July 2, 2007

A Basic Recipe for Prions

Section of pink brain tissue is riddled with white holes The brain tissue of a person with Creutzfeldt-Jakob disease has a sponge-like appearance. Ermias Belay, National Center for Infectious Diseases

Prions have been among the most controversial of infectious disease agents. These misshapen proteins have no DNA or RNA, so many researchers have been skeptical of the idea that they alone can be responsible for disease. Now, infectious prions have successfully been created in the laboratory for the first time, providing insight into how these deadly proteins form.

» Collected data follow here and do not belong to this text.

/-- Settles O30: each clause is a row of the table of writers. -/
theorem elementsChangeOnlyByTheirWriters : Obligations.ElementsChangeOnlyByTheirWriters := by
  intro i s t h hreset
  refine ⟨exec_writes h hreset (p := .name), exec_writes h hreset (p := .text), fun changed => ?clock,
    fun changed => ?slowLabel, fun changed => ?di, fun changed => ?common⟩
  case clock => exact exec_writes h hreset (p := .clock) (by simpa only [SamePart, not_and_or] using changed)
  case slowLabel => exact exec_writes h hreset (p := .slowLabel) (by simpa only [SamePart, not_and_or] using changed)
  case di => exact exec_writes h hreset (p := .di) (by simpa only [SamePart, not_and_or] using changed)
  case common => exact exec_writes h hreset (p := .common) (by simpa only [SamePart, not_and_or] using changed)

end Sys2Proof.Machine
end

section
/-! PROOFS. The command encoding (R81 to R85): the legal command words, and decoder and encoder as inverses. -/

namespace Sys2Proof

/-! ### Legal command words (R81, R83, R97) -/

section
variable (w : Word)

theorem cmdOp_toNat : (cmdOp w).toNat = w.toNat / 4096 := by
  have := w.isLt
  simp only [cmdOp, BitVec.extractLsb'_toNat, Nat.shiftRight_eq_div_pow]; omega

theorem cmdRsv_toNat : (cmdRsv w).toNat = w.toNat / 256 % 16 := by
  simp [cmdRsv, Nat.shiftRight_eq_div_pow]

theorem cmdAddr_toNat : (cmdAddr w).toNat = w.toNat % 256 := by
  simp [cmdAddr]

/-- The legal words of R83, by arithmetic on the word. -/
theorem legalCommand_iff : legalCommand w = true ↔
    w.toNat / 4096 ≤ 3 ∧ w.toNat / 256 % 16 = 0 ∧ (w.toNat / 4096 = 3 ∨ w.toNat % 256 = 0) := by
  simp only [legalCommand, Bool.and_eq_true, Bool.or_eq_true, decide_eq_true_eq, and_assoc, ← BitVec.toNat_inj,
    cmdOp_toNat, cmdRsv_toNat, cmdAddr_toNat, BitVec.toNat_ofNat, Nat.reducePow, Nat.reduceMod]

theorem toNat_read_word (addr : BitVec 8) : (0x30#8 ++ addr : Word).toNat = 0x3000 + addr.toNat := by
  revert addr; decide

/-- The legal command words are NOP, UPDATE and RESET without other bits, and READ with any address (R97). -/
theorem legalCommand_cases {w : Word} (h : legalCommand w = true) :
    w = 0x0000#16 ∨ w = 0x1000#16 ∨ w = 0x2000#16 ∨ ∃ addr : BitVec 8, w = 0x30#8 ++ addr := by
  obtain ⟨hop, hrsv, haddr⟩ := (legalCommand_iff w).mp h
  by_cases hread : w.toNat / 4096 = 3
  · refine .inr (.inr (.inr ⟨cmdAddr w, BitVec.eq_of_toNat_eq ?_⟩))
    rw [toNat_read_word, cmdAddr_toNat]; omega
  · have hword : w.toNat = 0x0000 ∨ w.toNat = 0x1000 ∨ w.toNat = 0x2000 := by omega
    simp only [← BitVec.toNat_inj]
    exact hword.imp_right (.imp_right .inl)

end

/-! ### The host commands -/

theorem isCommand_cases {i : Instr} (h : i.isCommand = true) :
    i = .nop ∨ (∃ bs, i = .update bs) ∨ i = .reset ∨ ∃ addr, i = .read addr := by
  cases i with
  | nop => exact .inl rfl
  | update bs => exact .inr (.inl ⟨bs, rfl⟩)
  | reset => exact .inr (.inr (.inl rfl))
  | read addr => exact .inr (.inr (.inr ⟨addr, rfl⟩))
  | _ => cases h

/-- The decoder takes exactly the words of a command (R82, R84, R85). -/
theorem decode_encode_append {i : Instr} (h : i.isCommand = true) (rest : List Word) :
    decode (encode i ++ rest) = .ok (i, rest) := by
  rcases isCommand_cases h with rfl | ⟨bs, rfl⟩ | rfl | ⟨addr, rfl⟩
  · exact decode_nop_word rest
  · exact decode_update_words rest bs.a bs.b bs.c bs.d bs.s0 bs.s1
  · exact decode_reset_word rest
  · exact decode_read_word rest addr

/-- An UPDATE is seven words and every other command one (R85). -/
theorem length_encode_of_isCommand {i : Instr} (h : i.isCommand = true) :
    (∃ bs, i = .update bs ∧ (encode i).length = 7) ∨ ((∀ bs, i ≠ .update bs) ∧ (encode i).length = 1) := by
  rcases isCommand_cases h with rfl | ⟨bs, rfl⟩ | rfl | ⟨addr, rfl⟩
  · exact .inr ⟨nofun, rfl⟩
  · exact .inl ⟨bs, rfl, rfl⟩
  · exact .inr ⟨nofun, rfl⟩
  · exact .inr ⟨nofun, rfl⟩

/-! ### What the decoder can answer -/

/-- After an UPDATE word the decoder misses words, or the payload of a block set follows (R85). -/
theorem decode_update_word_cases (ws : List Word) :
    decode (0x1000#16 :: ws) = .error .incompleteCommand ∨ ∃ bs rest, ws = RawBlockSet.words bs ++ rest := by
  match ws with
  | a :: b :: c :: d :: s0 :: s1 :: rest => exact .inr ⟨⟨a, b, c, d, s0, s1⟩, rest, rfl⟩
  | [] | [_] | [_, _] | [_, _, _] | [_, _, _, _] | [_, _, _, _, _] => exact .inl rfl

Transmissible spongiform encephalopathies (TSE) are rare, fatal diseases that cause the brain to develop lesions so that it looks like a sponge. TSEs include "mad cow" disease in cattle, scrapie in sheep, chronic wasting disease in deer and elk and Creutzfeldt-Jakob disease in humans. Scientists have long thought that the brain damage is caused by abnormal prion proteins that clump together and accumulate in brain tissue. Normal forms of these proteins are found on the surface of many types of cells, including brain cells. However, even the best efforts to purify prions have been plagued by contaminants, so it’s been difficult for researchers to exclude the possibility that something else might really be causing TSEs.

A research team at Dartmouth Medical School led by Dr. Surachai Supattapone reported in the June 5, 2007, issue of Proceedings of the National Academy of Sciences that they came upon a way to generate infectious prions spontaneously from noninfectious components. In work supported by The Burroughs Wellcome Fund and NIH’s National Institute of Neurological Disorders and Stroke (NINDS), they first purified a noninfectious protein called PrPC from hamsters. A chemical analysis of their preparation showed only PrPC plus some lipid molecules. By seeding the preparation with infectious prions and some generic RNA made in the lab, they could convert PrPC into its infectious prion form, PrPSc.

In the course of their experiments, the researchers also tested a preparation that wasn't seeded with infectious prions. To their surprise, they found that PrPSc molecules spontaneously appeared anyway. Once formed, those PrPSc molecules propagated more PrPSc. Thinking they may have contaminated their preparation with prions, they tested PrPC from other labs and got the same results.

To test whether the PrPSc molecules they created were infectious, the researchers next inoculated hamsters with the samples. They found that the preparations all caused scrapie, whether from seeded or unseeded samples. These results are a major step forward in solving the mystery of how infectious prions form in the first place. The type of RNA molecule the researchers used to help the prion conversion along was a polyanion — a molecule with repeated, negatively charged units. Without it, PrPSc molecules didn't form. This result suggests that interactions between PrPC and polyanions found naturally in the brain may contribute to spontaneous prion formation. Understanding the role polyanions play in infectious prion formation may bring scientists one step closer to being able to prevent or treat prion diseases.